Data Engineering Project - Stock Analysis by the Minute 📈📊🐂

This Data Engineering Project - Stock Analysis by the Minute - is a data pipeline built for the Data Engineering Zoomcamp 2023, https://github.com/DataTalksClub/data-engineering-zoomcamp, on Google Cloud Platform (GCP) that retrieves real-time stock data from the Metatrader 5 platform and identifies the stocks with the highest positive or negative variation in the last minute. This project aims to provide valuable insights into stock market trends and facilitate informed decision-making for traders and investors, focusing on identifying potential trades with a good risk-reward ratio.

Problem Statement

Traditional stock market analysis tools, such as Google Sheets, often suffer from a significant time delay in receiving real-time stock data. In the case of Google Sheets, this delay can be as long as 15 minutes, which hampers timely decision-making in fast-paced markets. Traders and investors require access to up-to-date information to make informed choices and take advantage of rapidly changing market conditions.

Solution

The Data Engineering Project addresses the time delay problem by utilizing the power of Metatrader 5, a popular trading platform known for its real-time data feeds. By extracting real-time stock data directly from Metatrader 5 and leveraging the capabilities of Google Cloud Platform, our project enables near real-time analysis of stock market data, focusing on identifying stocks with significant price variations to identify trading opportunities.

How it Works

The project utilizes PySpark, a Python library for distributed data processing, to perform batch processing on the stock data. The data extraction process fetches real-time stock data from Metatrader 5 and stores it in a suitable storage solution, such as Google Cloud Storage or Hadoop Distributed File System (HDFS).

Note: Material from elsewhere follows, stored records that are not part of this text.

@[simp] theorem skipIf_dt (c : Bool) (s : State) :
    (skipIf c s).dt = s.dt := by cases c <;> rfl

@[simp] theorem skipIf_st (c : Bool) (s : State) :
    (skipIf c s).st = s.st := by cases c <;> rfl

@[simp] theorem skipIf_fb (c : Bool) (s : State) :
    (skipIf c s).fb = s.fb := by cases c <;> rfl

@[simp] theorem skipIf_key (c : Bool) (s : State) :
    (skipIf c s).key = s.key := by cases c <;> rfl

@[simp] theorem skipIf_mem (c : Bool) (s : State) :
    (skipIf c s).mem = s.mem := by cases c <;> rfl

@[simp] theorem skipIf_halted (c : Bool) (s : State) :
    (skipIf c s).halted = s.halted := by cases c <;> rfl

@[simp] theorem skipIf_fcode (c : Bool) (s : State) :
    (skipIf c s).fcode = s.fcode := by cases c <;> rfl

@[simp] theorem skipIf_fopc (c : Bool) (s : State) :
    (skipIf c s).fopc = s.fopc := by cases c <;> rfl

@[simp] theorem skipIf_fpc (c : Bool) (s : State) :
    (skipIf c s).fpc = s.fpc := by cases c <;> rfl

@[simp] theorem skipIf_kwValid (c : Bool) (s : State) :
    (skipIf c s).kwValid = s.kwValid := by cases c <;> rfl

@[simp] theorem skipIf_kwPrev (c : Bool) (s : State) :
    (skipIf c s).kwPrev = s.kwPrev := by cases c <;> rfl

@[simp] theorem skipIf_draws (c : Bool) (s : State) :
    (skipIf c s).draws = s.draws := by cases c <;> rfl

/-! `writeReg` -/

@[simp] theorem writeReg_v (x : RegNum) (b : Byte) (s : State) :
    (writeReg x b s).v = s.v.set x.toNat b x.isLt := rfl

@[simp] theorem writeReg_i (x : RegNum) (b : Byte) (s : State) :
    (writeReg x b s).i = s.i := rfl

@[simp] theorem writeReg_pc (x : RegNum) (b : Byte) (s : State) :
    (writeReg x b s).pc = s.pc := rfl

@[simp] theorem writeReg_sp (x : RegNum) (b : Byte) (s : State) :
    (writeReg x b s).sp = s.sp := rfl

@[simp] theorem writeReg_stack (x : RegNum) (b : Byte) (s : State) :
    (writeReg x b s).stack = s.stack := rfl

@[simp] theorem writeReg_dt (x : RegNum) (b : Byte) (s : State) :
    (writeReg x b s).dt = s.dt := rfl

@[simp] theorem writeReg_st (x : RegNum) (b : Byte) (s : State) :
    (writeReg x b s).st = s.st := rfl

@[simp] theorem writeReg_fb (x : RegNum) (b : Byte) (s : State) :
    (writeReg x b s).fb = s.fb := rfl

@[simp] theorem writeReg_key (x : RegNum) (b : Byte) (s : State) :
    (writeReg x b s).key = s.key := rfl

@[simp] theorem writeReg_mem (x : RegNum) (b : Byte) (s : State) :
    (writeReg x b s).mem = s.mem := rfl

@[simp] theorem writeReg_halted (x : RegNum) (b : Byte) (s : State) :
    (writeReg x b s).halted = s.halted := rfl

@[simp] theorem writeReg_fcode (x : RegNum) (b : Byte) (s : State) :
    (writeReg x b s).fcode = s.fcode := rfl

@[simp] theorem writeReg_fopc (x : RegNum) (b : Byte) (s : State) :
    (writeReg x b s).fopc = s.fopc := rfl

@[simp] theorem writeReg_fpc (x : RegNum) (b : Byte) (s : State) :
    (writeReg x b s).fpc = s.fpc := rfl

@[simp] theorem writeReg_kwValid (x : RegNum) (b : Byte) (s : State) :
    (writeReg x b s).kwValid = s.kwValid := rfl

@[simp] theorem writeReg_kwPrev (x : RegNum) (b : Byte) (s : State) :
    (writeReg x b s).kwPrev = s.kwPrev := rfl

@[simp] theorem writeReg_draws (x : RegNum) (b : Byte) (s : State) :
    (writeReg x b s).draws = s.draws := rfl

/-! `writeFlag` -/

@[simp] theorem writeFlag_v (f : Bool) (s : State) :
    (writeFlag f s).v = s.v.set flagReg.toNat (flagByte f) flagReg.isLt := rfl

@[simp] theorem writeFlag_i (f : Bool) (s : State) :
    (writeFlag f s).i = s.i := rfl

@[simp] theorem writeFlag_pc (f : Bool) (s : State) :
    (writeFlag f s).pc = s.pc := rfl

@[simp] theorem writeFlag_sp (f : Bool) (s : State) :
    (writeFlag f s).sp = s.sp := rfl

@[simp] theorem writeFlag_stack (f : Bool) (s : State) :
    (writeFlag f s).stack = s.stack := rfl

@[simp] theorem writeFlag_dt (f : Bool) (s : State) :
    (writeFlag f s).dt = s.dt := rfl

@[simp] theorem writeFlag_st (f : Bool) (s : State) :
    (writeFlag f s).st = s.st := rfl

@[simp] theorem writeFlag_fb (f : Bool) (s : State) :
    (writeFlag f s).fb = s.fb := rfl

@[simp] theorem writeFlag_key (f : Bool) (s : State) :
    (writeFlag f s).key = s.key := rfl

@[simp] theorem writeFlag_mem (f : Bool) (s : State) :
    (writeFlag f s).mem = s.mem := rfl

@[simp] theorem writeFlag_halted (f : Bool) (s : State) :
    (writeFlag f s).halted = s.halted := rfl

@[simp] theorem writeFlag_fcode (f : Bool) (s : State) :
    (writeFlag f s).fcode = s.fcode := rfl

@[simp] theorem writeFlag_fopc (f : Bool) (s : State) :
    (writeFlag f s).fopc = s.fopc := rfl

@[simp] theorem writeFlag_fpc (f : Bool) (s : State) :
    (writeFlag f s).fpc = s.fpc := rfl

@[simp] theorem writeFlag_kwValid (f : Bool) (s : State) :
    (writeFlag f s).kwValid = s.kwValid := rfl

@[simp] theorem writeFlag_kwPrev (f : Bool) (s : State) :
    (writeFlag f s).kwPrev = s.kwPrev := rfl

@[simp] theorem writeFlag_draws (f : Bool) (s : State) :
    (writeFlag f s).draws = s.draws := rfl

/-! `writeIndex` -/

@[simp] theorem writeIndex_v (a : Word) (s : State) :
    (writeIndex a s).v = s.v := rfl

@[simp] theorem writeIndex_i (a : Word) (s : State) :
    (writeIndex a s).i = a := rfl

@[simp] theorem writeIndex_pc (a : Word) (s : State) :
    (writeIndex a s).pc = s.pc := rfl

@[simp] theorem writeIndex_sp (a : Word) (s : State) :
    (writeIndex a s).sp = s.sp := rfl

@[simp] theorem writeIndex_stack (a : Word) (s : State) :
    (writeIndex a s).stack = s.stack := rfl

@[simp] theorem writeIndex_dt (a : Word) (s : State) :
    (writeIndex a s).dt = s.dt := rfl

@[simp] theorem writeIndex_st (a : Word) (s : State) :
    (writeIndex a s).st = s.st := rfl

@[simp] theorem writeIndex_fb (a : Word) (s : State) :
    (writeIndex a s).fb = s.fb := rfl

@[simp] theorem writeIndex_key (a : Word) (s : State) :
    (writeIndex a s).key = s.key := rfl

@[simp] theorem writeIndex_mem (a : Word) (s : State) :
    (writeIndex a s).mem = s.mem := rfl

@[simp] theorem writeIndex_halted (a : Word) (s : State) :
    (writeIndex a s).halted = s.halted := rfl

@[simp] theorem writeIndex_fcode (a : Word) (s : State) :
    (writeIndex a s).fcode = s.fcode := rfl

@[simp] theorem writeIndex_fopc (a : Word) (s : State) :
    (writeIndex a s).fopc = s.fopc := rfl

@[simp] theorem writeIndex_fpc (a : Word) (s : State) :
    (writeIndex a s).fpc = s.fpc := rfl

@[simp] theorem writeIndex_kwValid (a : Word) (s : State) :
    (writeIndex a s).kwValid = s.kwValid := rfl

@[simp] theorem writeIndex_kwPrev (a : Word) (s : State) :
    (writeIndex a s).kwPrev = s.kwPrev := rfl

PySpark is then used to process the stored data in batch mode, performing calculations on minute-to-minute stock price variations and identifying the stocks with the highest positive or negative changes within the specified time window. This information is crucial for traders aiming to enter trades quickly and take advantage of potential market opportunities.

The processed results are stored in a data storage solution, such as Google BigQuery or another suitable database, allowing for easy access, querying, and visualization of the identified stocks with significant price variations. This information can be used by traders, investors, and analysts to make informed decisions regarding their stock portfolios, with a particular focus on executing trades with a good risk-reward ratio.

Used Technologies

For this project, the following tools and technologies were utilized:

Metatrader 5 & MQL5: Metatrader 5 and MQL5 were used for data gathering, providing real-time stock data directly from the trading platform.
Prefect & GitHub Actions: Prefect and GitHub Actions were used for workflow orchestration, allowing for the coordination and scheduling of data processing tasks.
Terraform: Terraform was chosen as the Infrastructure-as-Code (IaC) tool to provision and manage the necessary infrastructure resources on Google Cloud Platform (GCP) for the data pipeline.
Google Cloud Storage (GCS): Google Cloud Storage was used as the data lake for storing the raw data retrieved from Metatrader 5 before further processing.
Google BigQuery: Google BigQuery served as the project's data warehouse, enabling scalable storage and efficient querying of the processed data.
Dataproc, Clusters, Jobs & Cloud Scheduler: GCP's Dataproc, Clusters, Jobs, and Cloud Scheduler were used for the transformation of raw data into refined data. These services facilitated the distributed processing and transformation of the data using PySpark.
Google Looker Studio : Google Looker studio was used for visualizations, providing a platform to create and share interactive dashboards and reports based on the processed data.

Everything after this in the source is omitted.